EXERCISE DIRECTIONS:
What lines in the following entries hold the word "none"? Copy each one.
Segment Start: EXERCISE INPUT
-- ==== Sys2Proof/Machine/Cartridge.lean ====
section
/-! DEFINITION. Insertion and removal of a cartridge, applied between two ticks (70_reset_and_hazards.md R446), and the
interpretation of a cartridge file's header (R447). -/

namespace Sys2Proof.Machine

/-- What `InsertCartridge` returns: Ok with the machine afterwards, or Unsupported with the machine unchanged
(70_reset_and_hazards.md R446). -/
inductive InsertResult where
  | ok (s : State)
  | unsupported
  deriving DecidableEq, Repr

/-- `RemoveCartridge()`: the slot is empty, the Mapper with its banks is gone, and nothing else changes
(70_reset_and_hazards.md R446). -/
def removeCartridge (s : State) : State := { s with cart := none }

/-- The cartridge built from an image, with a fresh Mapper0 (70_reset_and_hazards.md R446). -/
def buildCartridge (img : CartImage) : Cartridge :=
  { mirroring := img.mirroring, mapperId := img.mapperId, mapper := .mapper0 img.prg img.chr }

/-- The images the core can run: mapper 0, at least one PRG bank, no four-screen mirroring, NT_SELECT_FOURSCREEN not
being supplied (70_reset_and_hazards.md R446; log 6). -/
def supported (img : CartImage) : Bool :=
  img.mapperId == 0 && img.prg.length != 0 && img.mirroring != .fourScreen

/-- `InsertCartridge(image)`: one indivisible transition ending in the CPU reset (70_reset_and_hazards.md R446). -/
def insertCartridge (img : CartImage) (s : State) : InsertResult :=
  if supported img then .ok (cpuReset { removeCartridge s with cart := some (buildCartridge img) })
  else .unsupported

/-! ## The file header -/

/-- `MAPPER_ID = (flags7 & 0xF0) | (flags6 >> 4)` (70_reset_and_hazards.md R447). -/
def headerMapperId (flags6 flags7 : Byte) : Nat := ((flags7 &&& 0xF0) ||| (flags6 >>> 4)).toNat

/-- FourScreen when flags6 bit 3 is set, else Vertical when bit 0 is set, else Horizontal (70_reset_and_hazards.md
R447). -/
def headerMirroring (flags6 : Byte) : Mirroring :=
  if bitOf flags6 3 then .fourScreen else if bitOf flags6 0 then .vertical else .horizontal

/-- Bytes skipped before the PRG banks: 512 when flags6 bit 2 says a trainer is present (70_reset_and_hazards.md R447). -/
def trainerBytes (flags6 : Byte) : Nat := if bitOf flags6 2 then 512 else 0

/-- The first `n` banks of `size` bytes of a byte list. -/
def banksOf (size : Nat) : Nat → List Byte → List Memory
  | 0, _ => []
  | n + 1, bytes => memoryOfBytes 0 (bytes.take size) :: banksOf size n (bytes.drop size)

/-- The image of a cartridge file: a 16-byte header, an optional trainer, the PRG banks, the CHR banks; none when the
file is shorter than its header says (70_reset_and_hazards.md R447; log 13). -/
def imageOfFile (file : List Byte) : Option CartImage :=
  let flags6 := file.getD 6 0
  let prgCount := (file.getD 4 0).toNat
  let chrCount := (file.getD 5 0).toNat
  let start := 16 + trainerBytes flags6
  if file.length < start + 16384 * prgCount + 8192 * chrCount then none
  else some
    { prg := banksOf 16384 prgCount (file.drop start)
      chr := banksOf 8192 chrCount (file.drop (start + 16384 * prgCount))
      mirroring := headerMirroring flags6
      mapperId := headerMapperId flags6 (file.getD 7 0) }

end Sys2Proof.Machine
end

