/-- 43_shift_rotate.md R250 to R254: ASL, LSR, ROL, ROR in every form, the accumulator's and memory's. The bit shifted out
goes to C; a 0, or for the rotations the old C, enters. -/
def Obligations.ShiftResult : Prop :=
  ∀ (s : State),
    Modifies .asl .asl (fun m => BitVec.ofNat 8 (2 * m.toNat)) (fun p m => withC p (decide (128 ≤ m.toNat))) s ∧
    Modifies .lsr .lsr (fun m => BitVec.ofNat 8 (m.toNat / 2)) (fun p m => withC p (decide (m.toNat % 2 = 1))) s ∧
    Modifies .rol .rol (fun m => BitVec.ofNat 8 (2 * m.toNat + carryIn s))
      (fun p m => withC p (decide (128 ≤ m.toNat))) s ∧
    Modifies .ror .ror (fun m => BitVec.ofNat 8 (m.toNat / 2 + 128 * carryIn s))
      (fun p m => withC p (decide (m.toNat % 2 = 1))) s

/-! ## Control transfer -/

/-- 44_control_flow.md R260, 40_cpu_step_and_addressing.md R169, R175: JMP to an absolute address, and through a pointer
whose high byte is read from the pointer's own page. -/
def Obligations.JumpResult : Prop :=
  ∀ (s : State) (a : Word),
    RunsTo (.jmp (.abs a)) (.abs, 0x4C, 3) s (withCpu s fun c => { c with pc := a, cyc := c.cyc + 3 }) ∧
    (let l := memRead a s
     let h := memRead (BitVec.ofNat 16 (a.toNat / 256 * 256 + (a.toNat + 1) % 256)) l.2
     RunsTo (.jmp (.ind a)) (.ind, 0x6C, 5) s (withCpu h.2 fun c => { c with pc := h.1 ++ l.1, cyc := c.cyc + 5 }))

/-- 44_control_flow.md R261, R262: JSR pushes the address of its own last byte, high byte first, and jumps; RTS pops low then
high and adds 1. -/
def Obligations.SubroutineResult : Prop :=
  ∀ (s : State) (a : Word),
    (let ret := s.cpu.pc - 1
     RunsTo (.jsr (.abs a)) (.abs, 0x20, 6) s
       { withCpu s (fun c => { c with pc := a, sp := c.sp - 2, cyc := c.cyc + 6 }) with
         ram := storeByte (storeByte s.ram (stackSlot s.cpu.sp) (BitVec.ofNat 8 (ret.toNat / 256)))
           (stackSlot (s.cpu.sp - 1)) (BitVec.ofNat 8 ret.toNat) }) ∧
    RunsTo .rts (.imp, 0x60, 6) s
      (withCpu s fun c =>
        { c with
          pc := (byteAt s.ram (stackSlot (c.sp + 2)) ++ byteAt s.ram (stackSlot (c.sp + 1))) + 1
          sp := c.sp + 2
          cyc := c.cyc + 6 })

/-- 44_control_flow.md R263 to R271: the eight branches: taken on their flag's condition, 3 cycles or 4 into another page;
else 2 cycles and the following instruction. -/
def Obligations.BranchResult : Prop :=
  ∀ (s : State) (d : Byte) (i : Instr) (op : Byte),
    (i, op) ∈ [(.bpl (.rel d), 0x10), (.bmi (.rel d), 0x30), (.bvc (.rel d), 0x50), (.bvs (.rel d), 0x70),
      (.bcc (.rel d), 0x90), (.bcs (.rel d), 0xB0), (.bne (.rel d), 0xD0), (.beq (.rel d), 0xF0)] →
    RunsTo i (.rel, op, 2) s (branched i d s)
Segment End: EXERCISE INPUT
Segment Start: EXERCISE INPUT
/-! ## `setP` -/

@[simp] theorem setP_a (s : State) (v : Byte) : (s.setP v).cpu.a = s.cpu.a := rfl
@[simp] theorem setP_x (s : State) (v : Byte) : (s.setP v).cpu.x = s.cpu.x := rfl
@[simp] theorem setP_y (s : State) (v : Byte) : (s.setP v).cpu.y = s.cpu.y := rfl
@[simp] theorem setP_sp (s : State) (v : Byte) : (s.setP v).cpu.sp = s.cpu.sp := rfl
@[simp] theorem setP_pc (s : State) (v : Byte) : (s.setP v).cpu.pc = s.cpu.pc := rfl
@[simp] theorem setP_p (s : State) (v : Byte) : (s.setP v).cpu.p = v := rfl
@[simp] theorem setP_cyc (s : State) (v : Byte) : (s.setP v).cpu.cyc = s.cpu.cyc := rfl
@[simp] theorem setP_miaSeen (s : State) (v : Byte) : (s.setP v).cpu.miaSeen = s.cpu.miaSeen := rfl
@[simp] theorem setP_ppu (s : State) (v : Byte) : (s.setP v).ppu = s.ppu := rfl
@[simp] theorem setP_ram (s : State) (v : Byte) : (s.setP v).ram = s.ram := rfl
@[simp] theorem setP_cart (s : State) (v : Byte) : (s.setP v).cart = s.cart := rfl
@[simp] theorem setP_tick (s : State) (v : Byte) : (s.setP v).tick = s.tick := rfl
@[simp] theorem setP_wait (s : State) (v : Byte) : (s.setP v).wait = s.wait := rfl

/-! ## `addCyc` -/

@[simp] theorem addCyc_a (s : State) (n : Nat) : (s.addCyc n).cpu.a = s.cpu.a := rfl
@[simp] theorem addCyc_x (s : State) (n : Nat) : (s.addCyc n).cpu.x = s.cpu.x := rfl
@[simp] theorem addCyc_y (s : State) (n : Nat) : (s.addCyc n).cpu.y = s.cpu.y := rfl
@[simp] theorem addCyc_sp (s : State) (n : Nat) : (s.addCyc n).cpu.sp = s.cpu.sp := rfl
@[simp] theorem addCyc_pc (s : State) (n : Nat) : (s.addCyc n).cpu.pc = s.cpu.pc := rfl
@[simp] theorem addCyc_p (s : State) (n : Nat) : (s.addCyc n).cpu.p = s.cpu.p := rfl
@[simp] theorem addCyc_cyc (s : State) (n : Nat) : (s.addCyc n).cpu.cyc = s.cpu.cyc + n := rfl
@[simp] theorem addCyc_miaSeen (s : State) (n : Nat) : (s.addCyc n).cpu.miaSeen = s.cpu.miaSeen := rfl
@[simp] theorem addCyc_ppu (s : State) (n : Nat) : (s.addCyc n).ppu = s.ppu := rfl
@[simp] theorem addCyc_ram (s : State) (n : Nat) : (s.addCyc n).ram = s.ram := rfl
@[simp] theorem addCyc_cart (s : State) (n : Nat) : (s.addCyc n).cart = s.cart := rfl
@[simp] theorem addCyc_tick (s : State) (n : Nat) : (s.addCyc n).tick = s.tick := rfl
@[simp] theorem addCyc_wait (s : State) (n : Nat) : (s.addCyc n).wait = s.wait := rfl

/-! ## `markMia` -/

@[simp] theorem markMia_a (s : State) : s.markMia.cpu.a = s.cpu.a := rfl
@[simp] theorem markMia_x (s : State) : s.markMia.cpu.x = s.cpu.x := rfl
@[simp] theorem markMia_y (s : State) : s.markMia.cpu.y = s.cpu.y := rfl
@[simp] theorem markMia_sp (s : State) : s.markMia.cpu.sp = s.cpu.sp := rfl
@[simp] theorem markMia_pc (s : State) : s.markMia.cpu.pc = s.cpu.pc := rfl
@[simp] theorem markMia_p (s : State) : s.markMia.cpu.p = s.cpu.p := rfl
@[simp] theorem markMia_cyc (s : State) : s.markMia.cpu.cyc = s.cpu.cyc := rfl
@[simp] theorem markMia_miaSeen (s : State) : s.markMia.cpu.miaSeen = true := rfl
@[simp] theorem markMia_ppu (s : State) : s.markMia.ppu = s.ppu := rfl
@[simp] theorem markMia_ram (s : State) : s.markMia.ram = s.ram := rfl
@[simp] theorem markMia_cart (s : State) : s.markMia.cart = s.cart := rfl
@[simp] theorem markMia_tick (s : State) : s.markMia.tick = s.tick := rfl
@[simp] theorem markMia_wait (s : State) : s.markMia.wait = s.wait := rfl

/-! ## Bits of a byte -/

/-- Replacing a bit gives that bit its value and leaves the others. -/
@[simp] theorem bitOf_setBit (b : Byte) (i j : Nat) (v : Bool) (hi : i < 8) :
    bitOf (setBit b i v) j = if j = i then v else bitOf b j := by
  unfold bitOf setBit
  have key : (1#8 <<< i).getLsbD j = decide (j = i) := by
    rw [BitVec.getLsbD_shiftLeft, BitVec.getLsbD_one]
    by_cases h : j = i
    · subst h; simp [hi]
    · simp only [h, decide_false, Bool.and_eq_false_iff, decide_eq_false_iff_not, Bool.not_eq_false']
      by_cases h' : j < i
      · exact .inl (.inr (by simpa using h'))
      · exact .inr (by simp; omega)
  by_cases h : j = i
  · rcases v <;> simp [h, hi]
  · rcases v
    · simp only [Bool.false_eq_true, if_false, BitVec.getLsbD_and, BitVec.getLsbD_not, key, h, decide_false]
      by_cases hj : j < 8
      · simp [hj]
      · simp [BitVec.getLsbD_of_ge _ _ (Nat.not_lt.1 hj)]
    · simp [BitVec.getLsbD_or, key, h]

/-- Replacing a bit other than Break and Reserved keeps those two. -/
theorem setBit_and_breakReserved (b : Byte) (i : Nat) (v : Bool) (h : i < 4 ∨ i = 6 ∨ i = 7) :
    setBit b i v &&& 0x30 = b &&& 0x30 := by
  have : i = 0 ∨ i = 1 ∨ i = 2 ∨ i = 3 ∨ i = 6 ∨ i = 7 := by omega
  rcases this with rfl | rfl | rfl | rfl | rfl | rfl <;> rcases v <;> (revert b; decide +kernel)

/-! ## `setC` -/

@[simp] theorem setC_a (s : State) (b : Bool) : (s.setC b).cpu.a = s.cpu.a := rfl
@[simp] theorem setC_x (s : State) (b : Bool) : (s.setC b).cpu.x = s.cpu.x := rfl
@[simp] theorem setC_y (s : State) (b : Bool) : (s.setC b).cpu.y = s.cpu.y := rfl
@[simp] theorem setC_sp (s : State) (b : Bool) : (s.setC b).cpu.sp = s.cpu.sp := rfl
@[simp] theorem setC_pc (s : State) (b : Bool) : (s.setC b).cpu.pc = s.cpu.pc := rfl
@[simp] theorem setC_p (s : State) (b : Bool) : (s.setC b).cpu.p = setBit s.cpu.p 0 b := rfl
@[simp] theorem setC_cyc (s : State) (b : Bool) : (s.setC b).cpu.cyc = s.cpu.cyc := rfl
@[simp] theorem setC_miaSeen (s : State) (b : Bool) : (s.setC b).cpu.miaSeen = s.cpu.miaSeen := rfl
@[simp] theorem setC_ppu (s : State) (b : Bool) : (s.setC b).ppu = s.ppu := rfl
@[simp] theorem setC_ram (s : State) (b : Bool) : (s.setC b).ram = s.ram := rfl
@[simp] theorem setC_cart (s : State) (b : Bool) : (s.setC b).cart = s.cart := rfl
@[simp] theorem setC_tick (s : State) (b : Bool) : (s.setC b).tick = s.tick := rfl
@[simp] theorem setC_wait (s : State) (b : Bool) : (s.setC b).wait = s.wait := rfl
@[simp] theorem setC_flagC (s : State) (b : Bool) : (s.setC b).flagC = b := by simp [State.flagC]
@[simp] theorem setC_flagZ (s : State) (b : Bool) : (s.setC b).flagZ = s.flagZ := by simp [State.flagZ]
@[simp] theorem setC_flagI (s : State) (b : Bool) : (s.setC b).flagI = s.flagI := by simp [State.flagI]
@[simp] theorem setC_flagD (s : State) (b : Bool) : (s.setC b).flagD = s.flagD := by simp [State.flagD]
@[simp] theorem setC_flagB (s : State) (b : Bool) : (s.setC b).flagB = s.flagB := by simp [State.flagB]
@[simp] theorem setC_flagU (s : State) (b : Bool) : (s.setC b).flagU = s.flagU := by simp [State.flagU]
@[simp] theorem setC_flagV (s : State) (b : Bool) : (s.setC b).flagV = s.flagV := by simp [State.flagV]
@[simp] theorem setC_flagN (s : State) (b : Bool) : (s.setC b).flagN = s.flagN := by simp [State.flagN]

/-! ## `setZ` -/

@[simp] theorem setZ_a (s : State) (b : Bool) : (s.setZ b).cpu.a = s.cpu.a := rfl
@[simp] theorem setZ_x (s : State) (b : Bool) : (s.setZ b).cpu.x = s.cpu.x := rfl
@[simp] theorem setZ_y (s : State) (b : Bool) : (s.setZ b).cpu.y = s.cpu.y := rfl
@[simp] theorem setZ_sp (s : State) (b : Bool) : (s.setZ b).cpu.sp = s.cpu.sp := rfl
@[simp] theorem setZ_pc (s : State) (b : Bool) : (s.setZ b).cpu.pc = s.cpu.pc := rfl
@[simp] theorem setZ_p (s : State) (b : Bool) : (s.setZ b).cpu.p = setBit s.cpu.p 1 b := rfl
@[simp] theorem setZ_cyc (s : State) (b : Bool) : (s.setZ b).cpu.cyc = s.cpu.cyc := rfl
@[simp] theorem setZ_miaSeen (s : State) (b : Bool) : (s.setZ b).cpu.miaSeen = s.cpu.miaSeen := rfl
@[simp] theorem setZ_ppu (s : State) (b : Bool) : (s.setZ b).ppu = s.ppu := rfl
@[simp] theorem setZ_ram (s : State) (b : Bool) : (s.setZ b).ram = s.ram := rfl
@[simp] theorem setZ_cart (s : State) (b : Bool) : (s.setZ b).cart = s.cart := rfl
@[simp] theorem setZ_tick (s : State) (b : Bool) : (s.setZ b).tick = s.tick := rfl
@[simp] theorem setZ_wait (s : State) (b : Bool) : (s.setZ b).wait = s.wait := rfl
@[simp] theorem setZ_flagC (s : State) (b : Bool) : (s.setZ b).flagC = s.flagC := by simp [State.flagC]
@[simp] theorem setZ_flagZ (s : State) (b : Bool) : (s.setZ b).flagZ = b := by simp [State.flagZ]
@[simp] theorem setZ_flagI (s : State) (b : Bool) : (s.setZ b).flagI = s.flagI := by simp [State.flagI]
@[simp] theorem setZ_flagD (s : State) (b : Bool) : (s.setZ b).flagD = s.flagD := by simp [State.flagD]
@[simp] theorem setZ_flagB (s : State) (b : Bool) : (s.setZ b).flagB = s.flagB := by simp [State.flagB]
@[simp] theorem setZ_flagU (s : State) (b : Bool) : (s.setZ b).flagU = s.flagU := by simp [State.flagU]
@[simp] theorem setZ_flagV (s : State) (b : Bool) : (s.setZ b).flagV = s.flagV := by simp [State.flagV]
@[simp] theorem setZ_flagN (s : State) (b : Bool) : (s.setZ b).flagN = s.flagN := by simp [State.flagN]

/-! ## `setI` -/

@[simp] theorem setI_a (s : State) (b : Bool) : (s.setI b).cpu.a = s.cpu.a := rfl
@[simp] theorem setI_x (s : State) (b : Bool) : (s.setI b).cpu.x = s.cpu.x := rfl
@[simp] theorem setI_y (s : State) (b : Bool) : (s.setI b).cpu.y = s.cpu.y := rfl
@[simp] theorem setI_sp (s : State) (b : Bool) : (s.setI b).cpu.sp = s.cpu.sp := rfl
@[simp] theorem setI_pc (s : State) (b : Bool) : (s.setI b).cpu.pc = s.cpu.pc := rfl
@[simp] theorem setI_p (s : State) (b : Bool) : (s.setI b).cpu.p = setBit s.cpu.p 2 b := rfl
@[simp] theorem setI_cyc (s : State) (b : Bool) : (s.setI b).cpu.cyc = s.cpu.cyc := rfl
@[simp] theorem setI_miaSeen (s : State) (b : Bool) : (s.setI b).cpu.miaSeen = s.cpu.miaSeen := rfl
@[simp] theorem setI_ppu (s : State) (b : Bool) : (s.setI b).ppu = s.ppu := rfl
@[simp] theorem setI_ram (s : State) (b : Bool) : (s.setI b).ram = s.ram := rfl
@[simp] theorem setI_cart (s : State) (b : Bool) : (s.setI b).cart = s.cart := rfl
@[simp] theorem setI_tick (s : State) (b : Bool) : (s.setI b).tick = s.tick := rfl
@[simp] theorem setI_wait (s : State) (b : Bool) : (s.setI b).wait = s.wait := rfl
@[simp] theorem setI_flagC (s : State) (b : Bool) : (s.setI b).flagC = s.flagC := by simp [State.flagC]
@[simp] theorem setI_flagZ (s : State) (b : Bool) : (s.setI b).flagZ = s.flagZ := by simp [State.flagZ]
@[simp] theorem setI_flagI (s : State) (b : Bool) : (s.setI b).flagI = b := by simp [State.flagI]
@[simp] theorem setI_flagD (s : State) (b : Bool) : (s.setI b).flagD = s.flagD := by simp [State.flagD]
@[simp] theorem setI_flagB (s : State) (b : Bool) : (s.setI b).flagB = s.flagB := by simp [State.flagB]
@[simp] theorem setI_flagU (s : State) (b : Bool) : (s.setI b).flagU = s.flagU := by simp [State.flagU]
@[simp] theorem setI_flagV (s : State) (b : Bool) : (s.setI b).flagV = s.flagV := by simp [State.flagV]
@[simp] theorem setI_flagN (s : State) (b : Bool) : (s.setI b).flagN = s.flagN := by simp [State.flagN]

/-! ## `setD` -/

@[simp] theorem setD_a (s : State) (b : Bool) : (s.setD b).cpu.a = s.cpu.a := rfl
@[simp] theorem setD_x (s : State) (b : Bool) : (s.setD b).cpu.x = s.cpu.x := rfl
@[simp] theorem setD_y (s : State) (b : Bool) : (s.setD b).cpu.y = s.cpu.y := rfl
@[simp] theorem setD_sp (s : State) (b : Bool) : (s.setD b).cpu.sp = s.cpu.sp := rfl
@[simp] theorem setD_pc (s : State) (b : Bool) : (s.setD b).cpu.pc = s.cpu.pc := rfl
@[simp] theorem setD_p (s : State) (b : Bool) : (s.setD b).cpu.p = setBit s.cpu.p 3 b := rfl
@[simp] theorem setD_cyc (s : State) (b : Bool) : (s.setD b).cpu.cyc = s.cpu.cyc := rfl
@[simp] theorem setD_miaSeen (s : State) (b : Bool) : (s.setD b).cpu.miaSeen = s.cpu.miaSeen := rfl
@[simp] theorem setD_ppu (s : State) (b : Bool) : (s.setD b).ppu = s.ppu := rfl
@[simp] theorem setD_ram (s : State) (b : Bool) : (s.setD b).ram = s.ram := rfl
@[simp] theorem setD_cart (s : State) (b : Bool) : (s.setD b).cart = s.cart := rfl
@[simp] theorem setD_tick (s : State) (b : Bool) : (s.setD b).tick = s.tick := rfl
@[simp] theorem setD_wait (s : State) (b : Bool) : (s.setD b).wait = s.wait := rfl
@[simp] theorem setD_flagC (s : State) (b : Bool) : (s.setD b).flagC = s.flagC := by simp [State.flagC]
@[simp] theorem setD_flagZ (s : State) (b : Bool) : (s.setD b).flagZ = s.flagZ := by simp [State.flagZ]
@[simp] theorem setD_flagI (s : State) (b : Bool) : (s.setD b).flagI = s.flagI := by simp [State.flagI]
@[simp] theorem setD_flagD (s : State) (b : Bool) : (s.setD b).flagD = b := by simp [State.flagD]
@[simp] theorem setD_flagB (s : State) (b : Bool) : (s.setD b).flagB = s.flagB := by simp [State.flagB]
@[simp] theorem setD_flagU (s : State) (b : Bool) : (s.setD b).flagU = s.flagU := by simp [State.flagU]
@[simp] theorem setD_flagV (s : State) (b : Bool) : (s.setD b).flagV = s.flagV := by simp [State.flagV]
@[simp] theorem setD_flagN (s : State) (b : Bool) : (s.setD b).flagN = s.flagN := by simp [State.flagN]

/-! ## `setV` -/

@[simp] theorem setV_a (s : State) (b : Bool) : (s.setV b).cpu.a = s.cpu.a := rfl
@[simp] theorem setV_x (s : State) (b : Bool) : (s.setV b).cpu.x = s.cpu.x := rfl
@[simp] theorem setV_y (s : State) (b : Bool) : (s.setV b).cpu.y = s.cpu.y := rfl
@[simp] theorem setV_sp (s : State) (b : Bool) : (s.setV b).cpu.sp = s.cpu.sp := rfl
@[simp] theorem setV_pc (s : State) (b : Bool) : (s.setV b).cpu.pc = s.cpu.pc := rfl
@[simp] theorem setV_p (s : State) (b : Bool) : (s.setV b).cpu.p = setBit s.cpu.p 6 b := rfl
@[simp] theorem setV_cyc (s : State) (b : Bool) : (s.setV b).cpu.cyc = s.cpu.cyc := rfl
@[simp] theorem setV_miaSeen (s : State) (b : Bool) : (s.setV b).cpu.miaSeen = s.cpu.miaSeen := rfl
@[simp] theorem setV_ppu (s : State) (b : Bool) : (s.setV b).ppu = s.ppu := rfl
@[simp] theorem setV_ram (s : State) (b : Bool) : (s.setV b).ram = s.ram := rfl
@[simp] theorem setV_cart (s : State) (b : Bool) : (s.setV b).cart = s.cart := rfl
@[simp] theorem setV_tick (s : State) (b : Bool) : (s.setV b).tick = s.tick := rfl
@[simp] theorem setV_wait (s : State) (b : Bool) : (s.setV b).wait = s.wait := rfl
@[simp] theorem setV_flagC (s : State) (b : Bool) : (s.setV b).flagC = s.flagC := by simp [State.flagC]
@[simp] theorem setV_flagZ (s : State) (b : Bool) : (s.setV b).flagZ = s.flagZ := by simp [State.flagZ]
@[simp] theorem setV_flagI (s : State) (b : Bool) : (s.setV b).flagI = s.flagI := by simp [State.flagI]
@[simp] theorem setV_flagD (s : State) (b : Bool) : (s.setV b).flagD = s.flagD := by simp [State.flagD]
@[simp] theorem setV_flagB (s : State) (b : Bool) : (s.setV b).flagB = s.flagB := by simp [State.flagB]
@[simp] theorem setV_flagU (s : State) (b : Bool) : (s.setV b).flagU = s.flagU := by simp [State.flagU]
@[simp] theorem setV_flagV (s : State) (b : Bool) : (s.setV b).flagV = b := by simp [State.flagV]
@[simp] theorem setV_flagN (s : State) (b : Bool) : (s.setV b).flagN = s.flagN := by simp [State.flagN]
Segment End: EXERCISE INPUT
TASK ANSWER:
def removeCartridge (s : State) : State := { s with cart := none }
/-- The image of a cartridge file: a 16-byte header, an optional trainer, the PRG banks, the CHR banks; none when the
  if file.length < start + 16384 * prgCount + 8192 * chrCount then none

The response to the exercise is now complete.